I'm considering buying a 2008 SL, but can't find the geometry chart. Anybody?


----------



## bigreen505 (Jun 10, 2007)

I'm not sure why, but Cannondale took down all the archive information. Look at the bike. If it looks the same as a current frame, it is the same. If it doesn't look the same, it's not the same. I don't remember whether the switch was 2008 or 2009. The newer geometry has a slightly taller head tube, but I don't remember the other changes. Newer bikes are swoopier where the older bikes looked more traditional.


----------



## erict (Apr 4, 2011)

I was looking for similar geometry information for a 2005 Felt not long ago and stubled on a site that basically takes snapshots of tons of websites routinely.

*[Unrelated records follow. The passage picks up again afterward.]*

-- ==== Sys2Proof/Laws/Receive.lean ====
section
/-! SUPPORT. What one received byte can do, said once: what it leaves alone, that it keeps the invariant of R36, and
what FEED answers. -/

namespace Sys2Proof.Machine

/-! ### ResetMessage -/

@[simp] theorem Session.resetMessage_life (ses : Session) : ses.resetMessage.life = ses.life := rfl
@[simp] theorem Session.resetMessage_rxBuffer (ses : Session) : ses.resetMessage.rxBuffer = ses.rxBuffer := rfl
@[simp] theorem Session.resetMessage_detectState (ses : Session) : ses.resetMessage.detectState = .waitStart := rfl
@[simp] theorem Session.resetMessage_cursor (ses : Session) : ses.resetMessage.cursor = 0 := rfl
@[simp] theorem Session.resetMessage_pendingType (ses : Session) : ses.resetMessage.pendingType = .standard := rfl
@[simp] theorem Session.resetMessage_pendingDlc (ses : Session) : ses.resetMessage.pendingDlc = 0 := rfl
@[simp] theorem Session.resetMessage_pendingId (ses : Session) : ses.resetMessage.pendingId = .zero := rfl
@[simp] theorem Session.resetMessage_pendingRxErr (ses : Session) : ses.resetMessage.pendingRxErr = 0 := rfl
@[simp] theorem Session.resetMessage_pendingTxErr (ses : Session) : ses.resetMessage.pendingTxErr = 0 := rfl
@[simp] theorem Session.resetMessage_frameSink (ses : Session) :
    ses.resetMessage.frameSinkPresent = ses.frameSinkPresent := rfl
@[simp] theorem Session.resetMessage_statusSink (ses : Session) :
    ses.resetMessage.statusSinkPresent = ses.statusSinkPresent := rfl
@[simp] theorem Session.resetMessage_byteSink (ses : Session) :
    ses.resetMessage.byteSinkPresent = ses.byteSinkPresent := rfl

theorem Session.resetMessage_idle (ses : Session) : ses.resetMessage.Idle := ⟨rfl, rfl, rfl, rfl, rfl, rfl, rfl⟩

/-- A Session with no message in progress satisfies the table and what goes with it. -/
theorem Session.Idle.table {ses : Session} (h : ses.Idle) : ses.Table ∧ ses.Written ∧ ses.StdHighZero := by
  obtain ⟨h1, h2, h3, h4, h5, h6, h7⟩ := h
  refine ⟨?_, ?_, ?_⟩
  · refine ⟨fun _ => ⟨h2, h3, h4, h5, h6, h7⟩, ?_, ?_, ?_, ?_, ?_, ?_⟩ <;> simp [h1]
  · intro i hi; omega
  · exact fun _ => by simp [h5, IdBytes.zero]

/-! ### One equation per `detectState`

For a byte stored inside the buffer. `buf` names the buffer with the byte in it. -/

theorem receive_waitStart {ses : Session} (b : Byte) (hd : ses.detectState = .waitStart) :
    receive b ses = .ok (if b = 0xAA then
      { ses with
        rxBuffer := { ses.rxBuffer with cells := ses.rxBuffer.cells.write 0 b }
        cursor := 1
        detectState := .frameInfo } else ses, none) := by
  simp only [receive, hd, receiveWaitStart]
  split_ifs
  · rw [Session.store_ok _ _ _ (by omega)]; rfl
  · rfl

theorem receive_frameInfo {ses : Session} (b : Byte) (buf : RxBuffer) (hd : ses.detectState = .frameInfo)
    (hb : buf = { ses.rxBuffer with cells := ses.rxBuffer.cells.write 1 b }) :
    receive b ses = .ok
      (if b = 0x55 then { ses with rxBuffer := buf, cursor := 2, detectState := .controllerStatus }
       else if isControlByte b then
         if 8 < (dlcField b).toNat then Session.resetMessage { ses with rxBuffer := buf }
         else
           { ses with
             rxBuffer := buf
             cursor := 2
             pendingDlc := dlcField b
             pendingType := kindField b
             detectState := match kindField b with | .extended => .idExt | .standard => .idStd }
       else { ses with rxBuffer := buf, cursor := 1 }, none) := by
  have h0 : receive b ses = receiveFrameInfo b ses := by simp only [receive, hd]
  rw [h0]
  simp only [receiveFrameInfo, hb]
  rw [Session.store_ok _ _ _ (by omega)]
  simp only [Except.map]
  split_ifs <;> rfl

theorem receive_id {ses : Session} (b : Byte) (buf : RxBuffer) (full : Nat)
    (hd : ses.detectState = .idStd ∧ full = 4 ∨ ses.detectState = .idExt ∧ full = 6) (hc : ses.cursor < 20)
    (hb : buf = { ses.rxBuffer with cells := ses.rxBuffer.cells.write ses.cursor b }) :
    receive b ses = .ok
      ({ ses with
          rxBuffer := buf
          pendingId := ses.pendingId.setAtCursor ses.cursor b
          cursor := ses.cursor + 1
          detectState :=
            if ses.cursor + 1 = full then (if ses.pendingDlc = 0 then .eof else .data) else ses.detectState }, none) := by
  rcases hd with ⟨hd, rfl⟩ | ⟨hd, rfl⟩ <;>
    (simp only [receive, hd, receiveIdStd, receiveIdExt, receiveId, hb]
     rw [Session.store_ok _ _ _ hc]
     simp only [Except.map, hd])

theorem receive_data {ses : Session} (b : Byte) (buf : RxBuffer) (hd : ses.detectState = .data) (hc : ses.cursor < 20)
    (hb : buf = { ses.rxBuffer with cells := ses.rxBuffer.cells.write ses.cursor b }) :
    receive b ses = .ok
      ({ ses with
          rxBuffer := buf
          cursor := ses.cursor + 1
          detectState := if ses.cursor + 1 = ses.dataEnd then .eof else .data }, none) := by
  simp only [receive, hd, receiveData, hb]
  rw [Session.store_ok _ _ _ hc]
  simp only [Except.map, hd]
  rfl

/-- The frame of R149 is assembled from the buffer as the data left it: the terminator stands past the data. -/
theorem receive_eof {ses : Session} (b : Byte) (buf : RxBuffer) (f : Frame) (hd : ses.detectState = .eof)
    (hc : ses.cursor < 20) (he : ses.cursor = ses.dataEnd)
    (hb : buf = { ses.rxBuffer with cells := ses.rxBuffer.cells.write ses.cursor b })
    (hf : f = ⟨ses.pendingType, ses.pendingId.value, ses.pendingDlc.toNat,
      ses.rxBuffer.slice (dataOffset ses.pendingType) ses.pendingDlc.toNat⟩) :
    receive b ses = .ok (Session.resetMessage { ses with rxBuffer := buf },
      if b = 0x55 ∧ idInRange f.kind f.id = true then some (.frame f) else none) := by
  have he' : ses.cursor = dataOffset ses.pendingType + ses.pendingDlc.toNat := he
  have hs : RxBuffer.slice { ses.rxBuffer with cells := ses.rxBuffer.cells.write ses.cursor b }
      (dataOffset ses.pendingType) ses.pendingDlc.toNat =
      ses.rxBuffer.slice (dataOffset ses.pendingType) ses.pendingDlc.toNat := by
    rw [RxBuffer.slice_eq, RxBuffer.slice_eq]
    refine List.map_congr_left fun i hi => ?_
    have hi := List.mem_range.1 hi
    rw [RxBuffer.read_write, if_neg (by omega)]
  have h0 : receive b ses = receiveEof b ses := by simp only [receive, hd]
  rw [h0]
  simp only [receiveEof, hb]
  rw [Session.store_ok _ _ _ hc]
  simp only [Except.bind, Session.assembleFrame, Session.load]
  rw [if_pos (show dataOffset ses.pendingType + ses.pendingDlc.toNat ≤ 20 by omega), hs, hf]
  by_cases h : b = 0x55
  · simp only [h, if_true, true_and]; rfl
  · simp only [h, if_false, false_and]

theorem receive_controllerStatus {ses : Session} (b : Byte) (buf : RxBuffer) (hd : ses.detectState = .controllerStatus)
    (hc : ses.cursor < 20) (hb : buf = { ses.rxBuffer with cells := ses.rxBuffer.cells.write ses.cursor b }) :
    receive b ses = .ok
      (if ses.cursor = 19 then
        (Session.resetMessage { ses with rxBuffer := buf },
          if statusChecksumOk ses.rxBuffer b then some (.status ses.pendingTxErr ses.pendingRxErr) else none)
       else if ses.cursor = 2 ∧ b ≠ 0x04 then (Session.resetMessage { ses with rxBuffer := buf }, none)
       else
        ({ ses with
            rxBuffer := buf
            cursor := ses.cursor + 1
            pendingRxErr := if ses.cursor = 4 then b else ses.pendingRxErr
            pendingTxErr := if ses.cursor = 5 then b else ses.pendingTxErr }, none)) := by
  have hs (h : ses.cursor = 19) :
      RxBuffer.slice { ses.rxBuffer with cells := ses.rxBuffer.cells.write ses.cursor b } 2 17 = ses.rxBuffer.slice 2 17 := by
    rw [RxBuffer.slice_eq, RxBuffer.slice_eq]
    refine List.map_congr_left fun i hi => ?_
    have hi := List.mem_range.1 hi
    rw [RxBuffer.read_write, if_neg (by omega)]
  have h0 : receive b ses = receiveControllerStatus b ses := by simp only [receive, hd]
  rw [h0]
  simp only [receiveControllerStatus, hb]
  rw [Session.store_ok _ _ _ hc]
  simp only [Except.map, Nat.reduceEqDiff, Config.statusLen]
  by_cases h19 : ses.cursor = 19
  · have hs := hs h19
    simp only [statusChecksumOk, h19, Nat.reduceAdd, Nat.reduceEqDiff, false_and, if_false, if_true] at hs ⊢
    rw [hs]; rfl
  · by_cases h2 : ses.cursor = 2 ∧ b ≠ 0x04
    · simp only [h2.1, h2.2, Nat.reduceEqDiff, ne_eq, not_false_eq_true, and_self, if_true, if_false]; rfl
    · rw [if_neg (show ¬ (ses.cursor = 2 ∧ b ≠ Config.statusDisc) from h2), if_neg h19, if_neg h2]
      by_cases h4 : ses.cursor = 4
      · simp [h4]
      · by_cases h5 : ses.cursor = 5 <;> simp [h4, h5, h19]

The site is called the Internet Archive Wayback Machine . I was a bit skeptical until I tried it. It's a bit clunky, but once you get the hang of it seems to work fine.

Here is the link to what you're lookin' for: 2008 Cannondale SL Geometry

(edit- I just tried the link and it works differently - you may have to go to the top link, search www.cannondale.com, then click on the timeline date "2008". Once there, click on June 1 or thereabouts and you should see the online webpage displayed.

Good luck -


----------



## Brazos (Jun 20, 2009)

I am not 100% but believe in 2009 the Synapse came out with a longer head tube. I have a 2009 model and I bought my wife a 2008 frame and built her a bike. Her bike has a shorter head tube. Both bikes have alloy frames. The only reason I am not sure is that I ordered her frame from Cannondale thru my LBS. They said they had a new, left over 2007 Synapse frame. When I got the frame I am fairly certain I remember the tag on it saying 2008. So I assume it is a 2008 frame model. Bigrenn505 is correct that there was a change to a longer head tube around 2008.


----------



## erict (Apr 4, 2011)

Here's a link to all of the old Cannondale catalogs - you should be able to find what you are looking for here: Vintage Cannondale Catalogs


----------



## WeakSister (Oct 30, 2009)

thanks --- got the info I needed


----------